The National Security Archive salutes the distinguished Czech scholar, partner and inspiration for the Archive, on his 90th birthday: “Na zdraví!”

Source: National Security Archive / https://nsarchive.gwu.edu / By Tom Blanton and Malcolm Byrne /

Washington, D.C., January 9, 2023 – The National Security Archive today celebrates the 90th birthday of our longtime scholarly partner and moral inspiration, Vilém Prečan, with this Web publication using new mobile-friendly software for four electronic briefing books he compiled and edited for the Archive, and the complete briefing book from the historic 1999 conference he organized with us on the Velvet Revolution of 1989.

Vilém Prečan, 23 years old.

Prečan’s distinguished career includes early landmark scholarship on Slovak history, the courageous documentation with “meticulous eyewitness accounts” of the Soviet occupation of Prague in August 1968, forced exile in the 1970s, the founding of the Czechoslovak Documentation Centre as the center of a large dissident network leading up to 1989, return to Prague as the first director of the new Institute of Contemporary History at the Academy of Sciences in the 1990s, and a key role in establishing the Václav Havel Library in 2004, among many other achievements.

From the Archive’s perspective, Vilém Prečan’s genius arises from two deep moral commitments. First is the urgency of skeptical inquiry that drives his lifelong challenge to authoritarianism. Second is the necessity of evidence, his insistence on preserving and publishing the primary sources that ground our mutual history and deflate polemics.

Vilém Prečan. Photograph (c) Ondrej Nemec, courtesy of the Vaclav Havel Library.

Today’s Web salute to Vilém Prečan begins with his edited and annotated compilations of essential documents on Charter 77, the epochal dissident declaration and movement from 1977 onwards against the Communist regime in Czechoslovakia and against authoritarian ideas worldwide. Next is Prečan’s edition of documents on the January 1989 week in Prague remembering the self-immolation 20 years earlier of Jan Palach protesting the Soviet invasion and crushing of the Prague Spring. The week in retrospect was a turning point towards the collapse of Communism by year’s end.

Václav Havel Correspondence Open for Research

Third is Prečan’s documentation of the extraordinary refugee flood from East Germany through Czechoslovakia in the fall of 1989, which presaged the fall of the Berlin Wall in November. Fourth is a selection of documents from the book Prague-Washington-Prague, the first volume published by the Václav Havel Library, edited by Prečan in both English and Czech, based on the cables reporting from Prague by the U.S. Embassy during the Velvet Revolution of November-December 1989. Those cables were the result of Freedom of Information Act requests by the National Security Archive, now put to superlative scholarly use and publication by Vilém Prečan.

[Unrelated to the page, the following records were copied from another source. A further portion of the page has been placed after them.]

/-- R13, R134, R372 to R374, R377 to R379, R381: a waiting message takes the next entry of its mailbox ring and a notice
follows it; a reply, where its millwright core runs, that names no version, context or effect is discarded and counted,
and any other has its effect; a die that runs its firmware admits the next launch record, which is refused with the cause
of the first check it fails, in their order, or goes on; a gang's held records are released; a passed deadline is reported
once, and kills where the record says so, no part of a record of another version being read (R383); a doorbell of a queue
that is not enabled or not the writer's is counted and ignored, and any other has its queue's records accepted in ring
order, each with its token, for the die that will admit it, one whose die's base link is down (R7) waiting, and those
behind it. The completions that need no premise on a result stand at O60. The model's readings: log 22, log 23, log 24,
log 26, log 33 and log 84. -/
def Obligations.SupervisorAndLaunchEvents : Prop :=
  ∀ (s u : State) (part die n q cause k f : Nat) (m : Mail) (p : Part) (l : Launch) (x : Ctx) (v : Word) (d : Doorbell)
      (r : Nat → Word),
    (s.mail.find? (mailRoom s) = some m → p = partOf s m.part → k = p.mbTail % 4096 → p.mailbox % 32 = 0 →
      ∃ t y, exec .mailboxPost s = .next t ∧ t.mail = s.mail.eraseP (mailRoom s) ∧ (partOf t m.part).mbTail = p.mbTail + 1 ∧
        StoredAtHome s t (p.mailbox + 32 * k) 32 (m.ctxid.toNat + m.pc.toNat * 2 ^ 64 + m.code.toNat * 2 ^ 128 + m.addr.toNat * 2 ^ 192) ∧
        t.net = s.net ++ [y] ∧ y.cls = 7 ∧ y.dst = p.supCore ∧ y.words = [BitVec.ofNat 64 k] ∧ y.hw = true) ∧
    (firmwareRuns s (dieOf (partOf s part).supCore) = false → exec (.faultReply part) s = .next s) ∧
    (p = partOf s part → p.exists_ = true → firmwareRuns s (dieOf p.supCore) = true →
      k = p.replyHead % 4096 → (readWord s p.replyTail).toNat % 4096 ≠ k →
      r = (fun i => readWord s (p.replyRing + 32 * k + 8 * i)) →
      u = modPart (noteSlice (noteSlice s (dramTarget p.replyTail)) (dramTarget (p.replyRing + 32 * k))) part
        (fun p => { p with replyHead := (k + 1) % 4096 }) →
      (fld (r 1) 63 56 ≠ 1 →
        exec (.faultReply part) s = .next (modPart u part fun p => { p with discarded := p.discarded + 1 })) ∧
      (fld (r 1) 63 56 = 1 → replyTarget u part (r 0) = none →
        exec (.faultReply part) s = .next (modPart u part fun p => { p with discarded := p.discarded + 1 })) ∧
      (fld (r 1) 63 56 = 1 → replyTarget u part (r 0) = some (f, x) →
        (applyReply (noteFrame (noteFrame u f wStatus) f wEpc) part f x (fld (r 1) 2 0) (r 2) = none →
          exec (.faultReply part) s = .next (modPart u part fun p => { p with discarded := p.discarded + 1 })) ∧
        (∀ t, applyReply (noteFrame (noteFrame u f wStatus) f wEpc) part f x (fld (r 1) 2 0) (r 2) = some t →
          exec (.faultReply part) s = .next t))) ∧
    (∀ t, x.park = some (.escalated t) →
      unpark s f x false v = modCtx (writeFrame s f wPc t.pc) f (fun x => { x with park := none, wait := none }) ∧
      (t.async = false →
        unpark s f x true v =
          modCtx (writeFrame s f wPc (pcNext t.pc)) f fun x => { x with park := none, wait := none, entry := false })) ∧
    ((dieSt s die).devQ.find? (fun l => !queueBefore s l) = some l → firmwareRuns s die = false →
      exec (.launchAdmission die) s = .next s) ∧
    ((dieSt s die).devQ.find? (fun l => !queueBefore s l) = some l → firmwareRuns s die = true →
      u = modDie s die (fun d => { d with devQ := d.devQ.filter fun m => m.token != l.token }) →
      (admissionCheck u l = some cause → exec (.launchAdmission die) s = .next (refuseLaunch u l cause)) ∧
      (∀ l', admissionCheck u l = none → l' = { l with step := 6, placed := (placement (lWord l 8)).take (launchCount l) } →
        exec (.launchAdmission die) s = .next (advanceLaunch { u with launches := u.launches ++ [l'] } l'))) ∧
    ((bitsOf (lWord l 0) 63 56 ≠ 1 → admissionCheck s l = some 1) ∧
      (bitsOf (lWord l 0) 63 56 = 1 → bitsOf (lWord l 0) 55 48 ≠ 0 → admissionCheck s l = some 4) ∧
      (bitsOf (lWord l 0) 63 56 = 1 → bitsOf (lWord l 0) 55 48 = 0 → bitsOf (lWord l 0) 35 20 = 0 →
        bitsOf (lWord l 8) 11 10 = 0 → (∀ j, 10 ≤ j → j < 15 → lWord l j = 0) →
        (launchCount l = 0 ∨ (placement (lWord l 8)).length < launchCount l) → admissionCheck s l = some 2)) ∧
    (s.launches[n]? = some l → l.step < 9 → exec (.admissionResume n) s = .next (advanceLaunch s l)) ∧
    (s.launches[n]? = some l → l.step = 9 → ∃ t, exec (.gangBindRelease n) s = .next t ∧ t.mem = s.mem ∧
      (∀ y, y ∈ t.launches → y.token = l.token → y.step = 10) ∧
      ∀ c b, c ∈ l.placed → firmwareRuns s (dieOf c) = true → (∃ y, (b, y) ∈ (coreOf s c).tasks ∧ y.token = l.token) → (bindOf t c b).state ≠ 5) ∧
    ((liveLaunches s)[n]? = some l → fld (l.words.getD 0 0) 63 56 = 1 → launchDeadline l ≠ 0 → l.missed = false →
      launchDeadline l < s.time.toNat →
      u = setLaunch (postMail s l.part 0 0 0x10 l.token) { l with missed := true } →
      exec (.deadlinePass n) s = .next (if lKdl l then dispatchAll (killLaunch u l.token) else u)) ∧
    ((liveLaunches s)[n]? = some l → (fld (l.words.getD 0 0) 63 56 ≠ 1 ∨ launchDeadline l = 0 ∨ l.missed = true ∨ s.time.toNat ≤ launchDeadline l) →
      exec (.deadlinePass n) s = .next s) ∧
    ((s.stage < 6 ∨ (queueOf s q).enabled = false ∨ (q = 0 ∧ d.writer ≠ none) ∨ (q ≠ 0 ∧ d.writer ≠ some (queueOf s q).part)) →
      exec (.hostDoorbell q d) s = .next { s with ignored := s.ignored + 1 }) ∧
    (6 ≤ s.stage → (queueOf s 0).enabled = true → d.writer = none → exec (.hostDoorbell 0 d) s =
      .next (setQueue s 0 { queueOf s 0 with tail := fld d.value 15 0 % ringSize (queueOf s 0) })) ∧
    (6 ≤ s.stage → q ≠ 0 → (queueOf s q).enabled = true → d.writer = some (queueOf s q).part →
      k = fld d.value 15 0 % ringSize (queueOf s q) →
      u = acceptFrom q (ringSize (queueOf s q)) (setQueue s q { queueOf s q with tail := k }) →
      exec (.hostDoorbell q d) s = .next (writeHead u q (queueOf u q))) ∧
    (∀ j y, y = queueOf s q →
      ((y.head = y.tail ∨ baseUp s (recordDie s q y y.head) = false) → acceptFrom q (j + 1) s = s) ∧
      (y.head ≠ y.tail → baseUp s (recordDie s q y y.head) = true → acceptFrom q (j + 1) s =
        acceptFrom q j (setQueue (acceptHost q y s y.head) q { y with head := (y.head + 1) % ringSize y })) ∧
      ∃ z, (dieSt (acceptHost q y s j) (recordDie s q y j)).devQ = (dieSt s (recordDie s q y j)).devQ ++ [z] ∧
        z.token = (takeToken s (recordDie s q y j)).1 ∧ z.src = q ∧ z.part = y.part ∧ z.die = recordDie s q y j ∧
        z.words = (splitBits 64 16 (portRead s (slotAddr y q j) 128)).map (BitVec.ofNat 64))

Today’s posting only touches on Prečan’s innumerable achievements. Of particular significance to us was his role in inspiring and helping to organize two major international conferences with the Archive that brought to world attention hidden chapters of Czechoslovak history during the decisive years of 1968 and 1989. The Archive joins Prečan’s many other well-wishers in celebrating his birthday and recalling the importance of these and other remarkable achievements on behalf of historical scholarship and principled resistance to authoritarianism. We look forward to continuing this essential partnership with Vilém for years to come.